The idea here is that zonked-out Hardin takes up the cause as the drugs wear off as he’s on the run. Might he become “The brain dead Messiah” he needs to be?
Casting and coherence are two serious shortcomings of “Division 19.” Other names were attached to this project at one time, and the importance of charismatic leads is sharply underlined here. Only Roache, a veteran character actor with “Priest,” “The Wings of the Dove” and “Hart’s War” as resume highlights, brings anything like the spark this picture needs to come off. Another character player, Clarke Peters (of “The Wire” and “Three Billboards outside Ebbing, Missouri”) so dazzles in a single scene or two that you wish they’d built the entire movie around these two.
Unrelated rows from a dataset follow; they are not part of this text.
-- ==== Sys2Proof/Machine/Smoother.lean ====
section
/-! DEFINITION. The Smoother (44_smoother.md): the smoothing rules, the RTT fold, the windowed loss and bandwidth, and
their three commands. All arithmetic is NUM arithmetic, one rounding per operation, in the order written. -/

namespace Sys2Proof.Machine

/-- `smooth` (44_smoother.md R180): the comparison is strict, and with a NaN input it is false, in every format. -/
def smooth (num : NumFormat) (eps v raw f : NumWord) : NumWord :=
  if numIsNan num v = false ∧ numIsNan num raw = false ∧ numLtAbs num eps (numSub num v raw) = true then
    numAdd num v (numMul num (numSub num raw v) f)
  else raw

/-- `rtt_fold` on a value (44_smoother.md R181): a difference of exactly eps is smoothed. -/
def rttNext (num : NumFormat) (eps f rtt sample : NumWord) : NumWord :=
  if (numEq num rtt 0 && numLt num 0 sample) || numAbsLt num (numSub num rtt sample) eps then sample
  else numAdd num rtt (numMul num (numSub num sample rtt) f)

/-- `rtt_fold` (44_smoother.md R181). -/
def State.rttFold (s : State) (sample : NumWord) : State :=
  { s with stats := { s.stats with rtt := rttNext s.params.num s.params.snapEps s.cfg.rttFactor s.stats.rtt sample } }

/-- `samples`: the oldest half of the window (44_smoother.md R183). -/
def sbSamples (B : SeqBuf) : List U16 :=
  (List.range (B.n.toNat / 2)).map (fun i => B.oldest + BitVec.ofNat 16 i)

/-- The slots of the sampled sequences that are found, in sample order (44_smoother.md R183). -/
def sbSampledSlots (B : SeqBuf) : List Nat := (sbSamples B).filterMap (sbFind B)

/-- The sampled SENT records. -/
def State.sampledSent (s : State) : List SentRecord := (sbSampledSlots s.sent).map s.sentRecord

/-- The sampled RECV records. -/
def State.sampledRecv (s : State) : List RecvRecord := (sbSampledSlots s.recv).map s.recvRecord

/-- The raw loss: sampled records that are not acked, per sample, in percent (44_smoother.md R184). -/
def State.rawLoss (s : State) : NumWord :=
  let num := s.params.num
  numMul num
    (numDiv num (numOfNat num (s.sampledSent.countP (fun r => !r.acked))) (numOfNat num (s.sent.n.toNat / 2)))
    (numOfNat num 100)

/-- `loss_update` (44_smoother.md R184). -/
def State.lossUpdate (s : State) : State :=
  { s with stats := { s.stats with
      loss := smooth s.params.num s.params.snapEps s.stats.loss s.rawLoss s.cfg.lossFactor } }

/-- The exact byte sum of sampled (time, size) pairs (44_smoother.md R185). -/
def bwBytes (xs : List (NumWord × U32)) : Nat := (xs.map fun x => x.2.toNat).sum

/-- The first sampled time merged with the others by `pick`. The `+inf` and `-inf` that `min` and `max` start from in
44_smoother.md R185 give way to the first time; +0 for no time, which R185 never reads (log 16). -/
def bwFold (pick : NumWord → NumWord → NumWord) (xs : List (NumWord × U32)) : NumWord :=
  match xs with
  | [] => 0
  | x :: xs => xs.foldl (fun t y => pick t y.1) x.1

/-- The least sampled time (44_smoother.md R185). -/
def bwFirst (num : NumFormat) (xs : List (NumWord × U32)) : NumWord := bwFold (numMin num) xs

/-- The greatest sampled time (44_smoother.md R185). -/
def bwLast (num : NumFormat) (xs : List (NumWord × U32)) : NumWord := bwFold (numMax num) xs

/-- The raw bandwidth of sampled (time, size) pairs; none when there is no record or no two distinct times
(44_smoother.md R185). -/
def bwRaw (num : NumFormat) (xs : List (NumWord × U32)) : Option NumWord :=
  if xs ≠ [] ∧ numLt num (bwFirst num xs) (bwLast num xs) then
    some (numDiv num
      (numMul num (numDiv num (numOfNat num (bwBytes xs)) (numSub num (bwLast num xs) (bwFirst num xs))) (numOfNat num 8))
      (numOfNat num 1000))
  else none

/-- One bandwidth register after `bw_update`; without a raw value it is unchanged (44_smoother.md R185). -/
def bwNext (num : NumFormat) (eps f v : NumWord) (xs : List (NumWord × U32)) : NumWord :=
  match bwRaw num xs with
  | some raw => smooth num eps v raw f
  | none => v

/-- The (time, size) pairs SENT_KBPS samples (44_smoother.md R185). -/
def State.sentPairs (s : State) : List (NumWord × U32) := s.sampledSent.map fun r => (r.time, r.size)

/-- The (time, size) pairs RECV_KBPS samples (44_smoother.md R185). -/
def State.recvPairs (s : State) : List (NumWord × U32) := s.sampledRecv.map fun r => (r.time, r.size)

/-- The (time, size) pairs ACKED_KBPS samples: acked records, by send time (44_smoother.md R186). -/
def State.ackedPairs (s : State) : List (NumWord × U32) :=
  (s.sampledSent.filter fun r => r.acked).map fun r => (r.time, r.size)

/-- The three bandwidth updates (44_smoother.md R185, R186). -/
def State.bandwidthUpdate (s : State) : State :=
  { s with stats := { s.stats with
      sentKbps := bwNext s.params.num s.params.snapEps s.cfg.bandwidthFactor s.stats.sentKbps s.sentPairs
      recvKbps := bwNext s.params.num s.params.snapEps s.cfg.bandwidthFactor s.stats.recvKbps s.recvPairs
      ackedKbps := bwNext s.params.num s.params.snapEps s.cfg.bandwidthFactor s.stats.ackedKbps s.ackedPairs } }

/-- The four updates of STAT_UPDATE and EP_UPDATE (44_smoother.md R187). -/
def State.statUpdate (s : State) : State := s.lossUpdate.bandwidthUpdate

/-- The statistics after STAT_SMOOTH's selection `sel`; none for a selection other than 1 to 4 (44_smoother.md R182). -/
def State.smoothSelected (s : State) (sel : U32) (raw : NumWord) : Option Stats :=
  let num := s.params.num
  let eps := s.params.snapEps
  if sel = 1#32 then some { s.stats with loss := smooth num eps s.stats.loss raw s.cfg.lossFactor }
  else if sel = 2#32 then some { s.stats with sentKbps := smooth num eps s.stats.sentKbps raw s.cfg.bandwidthFactor }
  else if sel = 3#32 then some { s.stats with recvKbps := smooth num eps s.stats.recvKbps raw s.cfg.bandwidthFactor }
  else if sel = 4#32 then some { s.stats with ackedKbps := smooth num eps s.stats.ackedKbps raw s.cfg.bandwidthFactor }
  else none

/-- STAT_SMOOTH past its gate (44_smoother.md R182). -/
def runStatSmooth (s : State) : State :=
  if numFinite s.params.num s.numin then
    match s.smoothSelected s.arg0 s.numin with
    | some st => { s with stats := st }.finish .ok
    | none => s.finish .badOperand
  else s.finish .badOperand

/-- STAT_SMOOTH (44_smoother.md R182). -/
def execStatSmooth (s : State) : Host.Outcome State Fault Refusal := .next (s.gated runStatSmooth)

/-- RTT_FOLD past its gate (44_smoother.md R181). -/
def runRttFold (s : State) : State :=
  if numFinite s.params.num s.numin then (s.rttFold s.numin).finish .ok else s.finish .badOperand

/-- RTT_FOLD (44_smoother.md R181). -/
def execRttFold (s : State) : Host.Outcome State Fault Refusal := .next (s.gated runRttFold)

/-- STAT_UPDATE (44_smoother.md R187). -/
def execStatUpdate (s : State) : Host.Outcome State Fault Refusal :=
  .next (s.gated fun s => s.statUpdate.finish .ok)

end Sys2Proof.Machine
end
But no. The leads, whatever their ability to handle fight choreography, are bland in the extreme, uninteresting to the point where the picture wilts at their mere appearance.
The Panopticon boast about their “adopt a convict” streaming show, “Drama’s never been so real,” was never going to be the tagline for “Division 19.” The plot is top heavy with ideas, and the only three witty lines in the thing I’ve quoted above.
But as great scripts attract great talent, you can see the conundrum the financial backers and the writer-director found themselves in — a script, cast and movie trapped in the second division.
MPAA Rating: unrated, violence, sex
Cast:Will Rothhaar, Jamie Draven, Alison Doody, Linus Roache, Lotte Verbeek, Clarke Peters
Credits: Written and directed by S.A. Halewood. An Uncork’d release.